Logo

Related Works

UDA-SST

In real life, it is usually expensive to obtain annotated data, especially for dense prediction tasks like semantic segmentation. Therefore, synthetic images with automatically generated labels are used to train segmentation models. However, the models trained from synthetic data are hard to transfer to real data without labels due to the large domain gap. Unsupervised Domain Adaptation for Semantic Segmentation Task (UDA-SST) is a promising method to solve this problem. Specifically, UDA-SST can be formulated as follows: given labeled source domain samples ($X_{src}$, $Y_{src}$) and unlabeled target domain samples ($X_{tgt}$), we want to train the model such that it can produce high-quality segmentation on target domain samples ($X_{tgt}$). Below we will introduce some previous works in UDA-SST.

ProDA

ProDA is one of the state-of-the-art in UDA-SST. It applies self-training, i.e. the model is trained with pseudo labels generated by itself. However, the pseudo label is inevitably inaccurate. The model may severely suffer from the noise in the pseudo label and lead to performance degradation. To address this issue, ProDA utilizes the prototypes, i.e. feature centroid of each class. They propose to rectify the soft pseudo label based on the distances from the prototypes. The idea is that if the feature of a pixel is closed to a particular class centroid and far away from others, it is more likely that the pixel belongs to that class. Hence, we could rectify the pseudo label by reweighting the soft pseudo label based on the relative distance to the prototype. Meanwhile, the prototype will be updated using exponential moving average. Thus, the network can learn from the online-denoised pseudo label throughout training. Moreover, they conduct multiple distillation stages with the self-supervised pretrained weight to further improve the performance.

DACS

DACS tries to combat the problem of class conflation where the segmentation model cannot distinguish semantically similar classes in the target domain. For example, ‘sidewalk’ is likely to be predicted as ‘road’ since ‘road’ appears more frequently and thus is easier to be adapted.

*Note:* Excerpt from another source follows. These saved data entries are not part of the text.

/-- The leading zeros of the low bits: all of them, or those above the highest set bit. -/
theorem leadZeros_eq (a : Word) (n : Nat) :
    leadZeros a n = if a.toNat % 2 ^ n = 0 then n else n - 1 - (a.toNat % 2 ^ n).log2 := by
  induction n with
  | zero => simp [leadZeros, Nat.mod_one]
  | succ n ih =>
    have hlow : a.toNat % 2 ^ n < 2 ^ n := Nat.mod_lt _ (Nat.two_pow_pos n)
    have hsucc : a.toNat % 2 ^ (n + 1) = a.toNat % 2 ^ n + 2 ^ n * (bit a n).toNat := by
      rw [Nat.mod_pow_succ, ← Nat.toNat_testBit, BitVec.testBit_toNat]
    rw [leadZeros, hsucc, ih]
    generalize a.toNat % 2 ^ n = r at hlow
    cases bit a n
    case true =>
      have hlog : (r + 2 ^ n).log2 = n := (Nat.log2_eq_iff (by omega)).2 ⟨by omega, by rw [Nat.pow_succ]; omega⟩
      simp [hlog]
    case false =>
      by_cases hzero : r = 0
      case pos => simp [hzero]
      case neg =>
        have hlog : r.log2 < n := (Nat.log2_lt hzero).2 hlow
        simp only [Bool.false_eq_true, if_false, Bool.toNat_false, Nat.mul_zero, Nat.add_zero, hzero]
        omega

theorem leadZeros_word (a : Word) :
    BitVec.ofNat 32 (leadZeros a 32) = if a = 0 then 32#32 else BitVec.ofNat 32 (31 - a.toNat.log2) := by
  have hzero : a.toNat = 0 ↔ a = 0 := (BitVec.toNat_inj (y := 0#32))
  rw [leadZeros_eq, Nat.mod_eq_of_lt a.isLt, apply_ite (BitVec.ofNat 32)]
  simp only [hzero]

theorem reverse_eq_ofFnLE (a : Word) : a.reverse = BitVec.ofFnLE (fun i : Fin 32 => bit a (31 - i)) := by
  apply BitVec.eq_of_getLsbD_eq
  intro i hi
  rw [BitVec.getLsbD_reverse, BitVec.getLsbD_ofFnLE, dif_pos hi, BitVec.getMsbD]
  simp only [hi, decide_true, Bool.true_and]

/-! ## Shifts (R161, R163) -/

theorem ofNat_two_pow {w : Nat} (n : Nat) : BitVec.ofNat w (2 ^ n) = 2 ^ n := by
  apply BitVec.eq_of_toNat_eq
  rw [BitVec.toNat_pow, BitVec.ofNat_eq_ofNat, BitVec.toNat_ofNat, BitVec.toNat_ofNat, ← Nat.pow_mod]

/-- A shift to the left multiplies by a power of two. -/
theorem shiftLeft_eq_mul_two_pow {w : Nat} (x : BitVec w) (n : Nat) : x <<< n = x * 2 ^ n := by
  apply BitVec.eq_of_toNat_eq
  rw [BitVec.toNat_shiftLeft, Nat.shiftLeft_eq, ← ofNat_two_pow, BitVec.toNat_mul, BitVec.toNat_ofNat, Nat.mul_mod_mod]

theorem lea_gives (f : V3) (zx : Bool) (sh : BitVec 3) : Gives (.lea f zx sh) fun w t =>
    let b := if zx then (f.srcB w t).setWidth 64 else (f.srcB w t).signExtend 64
    t.setPair f.d.toNat (f.srcA64 w t + b * 2 ^ sh.toNat) :=
  gives_of_exec (fun s => (rfl : _ = execLea f zx sh s)) (fun w t => by simp only [shiftLeft_eq_mul_two_pow])
    fun _ t => (setPair_sameStream t _ _).key

/-! ## Carry chains (R162) -/

theorem carryIn_eq (cy : CarryW2) (t : Thread) : carryIn cy t = if cy.ciz = true ∨ t.pred cy.pi = false then 0 else 1 := by
  unfold carryIn
  cases cy.ciz <;> cases t.pred cy.pi <;> rfl

theorem addc_gives (f : V3) (cy : CarryW2) : Gives (.addc f cy) fun w t =>
    let cin := if cy.ciz = true ∨ t.pred cy.pi = false then 0 else 1
    (t.setReg f.d.toNat (f.srcA w t + f.srcB w t + BitVec.ofNat 32 cin)).setPred cy.po
      (decide (2 ^ 32 ≤ (f.srcA w t).toNat + (f.srcB w t).toNat + cin)) := by
  refine gives_of_exec (fun s => (rfl : _ = execAddc f cy s)) (fun w t => ?_) fun _ t => by simp
  simp only [carryIn_eq, BitVec.ofNat_add, BitVec.ofNat_toNat, BitVec.setWidth_eq]

/-- A borrow: the difference falls below zero where the second number and the borrow are greater than the first. -/
theorem subb_gives (f : V3) (cy : CarryW2) : Gives (.subb f cy) fun w t =>
    let cin := if cy.ciz = true ∨ t.pred cy.pi = false then 0 else 1
    (t.setReg f.d.toNat (f.srcA w t - f.srcB w t - BitVec.ofNat 32 cin)).setPred cy.po
      (decide ((f.srcA w t).toNat < (f.srcB w t).toNat + cin)) := by
  refine gives_of_exec (fun s => (rfl : _ = execSubb f cy s)) (fun w t => ?_) fun _ t => by simp
  have hdiff (a b : Word) (c : Nat) : BitVec.ofInt 32 ((a.toNat : Int) - b.toNat - c) = a - b - BitVec.ofNat 32 c := by
    simp only [Int.sub_eq_add_neg, BitVec.ofInt_add, BitVec.ofInt_neg, BitVec.ofInt_natCast, BitVec.ofNat_toNat,
      BitVec.setWidth_eq, BitVec.sub_eq_add_neg]
  have hborrow (a b c : Nat) : (a : Int) - b - c < 0 ↔ a < b + c := by omega
  simp only [carryIn_eq, hdiff, hborrow]

theorem madw_gives (f : V3) (cy : CarryW2) : Gives (.madw f cy) fun w t =>
    let cin := if cy.ciz = true ∨ t.pred cy.pi = false then 0 else 1
    (t.setPair f.d.toNat ((f.srcA w t).setWidth 64 * (f.srcB w t).setWidth 64 + f.srcC64 w t + BitVec.ofNat 64 cin)).setPred
      cy.po (decide (2 ^ 64 ≤ (f.srcA w t).toNat * (f.srcB w t).toNat + (f.srcC64 w t).toNat + cin)) := by
  refine gives_of_exec (fun s => (rfl : _ = execMadw f cy s)) (fun w t => ?_) fun _ t => by simp
  simp only [carryIn_eq, BitVec.ofNat_add, BitVec.ofNat_mul, BitVec.ofNat_toNat, BitVec.setWidth_eq]

theorem carryChains : CarryChains := fun f cy => ⟨addc_gives f cy, subb_gives f cy, madw_gives f cy⟩

/-! ## Shifts and rotates (R163) -/

theorem shiftLeft_count (a b : Word) :
    a <<< (b.toNat % 64) = let n := (bits b 5 0).toNat; if 32 ≤ n then 0 else a * 2 ^ n := by
  rw [toNat_bits_low]
  dsimp only
  split
  case isTrue hout => exact BitVec.shiftLeft_eq_zero hout
  case isFalse => exact shiftLeft_eq_mul_two_pow a _

/-- A shift to the right within the word divides by a power of two. -/
theorem ushiftRight_eq_div_two_pow (x : Word) {n : Nat} (h : n < 32) : x >>> n = x / 2 ^ n := by
  have hpow : 2 ^ n < 2 ^ 32 := Nat.pow_lt_pow_right (by decide) h
  apply BitVec.eq_of_toNat_eq
  rw [BitVec.toNat_ushiftRight, Nat.shiftRight_eq_div_pow, BitVec.toNat_udiv, BitVec.toNat_pow, BitVec.ofNat_eq_ofNat,
    BitVec.toNat_ofNat, ← Nat.pow_mod, Nat.mod_eq_of_lt hpow]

DACS proposes a novel way of data augmentation that mixes the target domain images with the source domain images. Specifically, the pixels of some randomly selected classes on the source domain images will be cut out and pasted on the target domain images. The pseudo label of the target domain images and the ground-truth of the source domain images are mixed in the same way to produce the mixed label. The cross-domain mixing augmentation is simple yet effective. It can alleviate the class conflation problem because parts of the mixed label are the source domain ground-truth labels. In other words, the network won’t be severely biased toward the pseudo label of the target domain that has a class conflation problem.

CorDA

CorDA takes the guidance from self-supervised depth estimation to build the domain gap. The information of depth is domain invariant that is able to improve the quality of segmentation. CorDA extends an auxiliary branch to predict depth of the image and shares the encoder with the segmentation prediction branch. The mid-level features will be fed into a domain-shared task feature correlation module which contains two attention modules. Integrating the mid-level features of another task, the module captures the information from the other modality. Finally, the semantic pseudo labels will be refined by depth prediction discrepancy to approximate the adaptation difficulty, as depth and semantics are related so that the model can be benefit from the depth representation. In addition, depth estimation can be learned from image sequence or stereo images that can be obtained in both source and target domain.

Rainbow UDA

Rainbow UDA addresses the certainty inconsistency and performance variation issues of the previous ensemble-distillation frameworks when combining multiple UDA-SST models. The proposed method introduces two operations: the unification and the combinatorial fusion operations. Unification operation unifies the output certainty predictions from each teacher model by converting it to one-hot hard pseudo labels or fine-tuning teacher models, solving the certainty inconsistency issue. Combinatorial fusion operation fuses the predictions of different teachers by determining a teacher to predict a class based on the per-class performance of each teacher, addressing the performance variation issue. The compact student model will be trained on the target domain images and the corresponding fused pseudo label to distill the knowledge from teacher models to itself.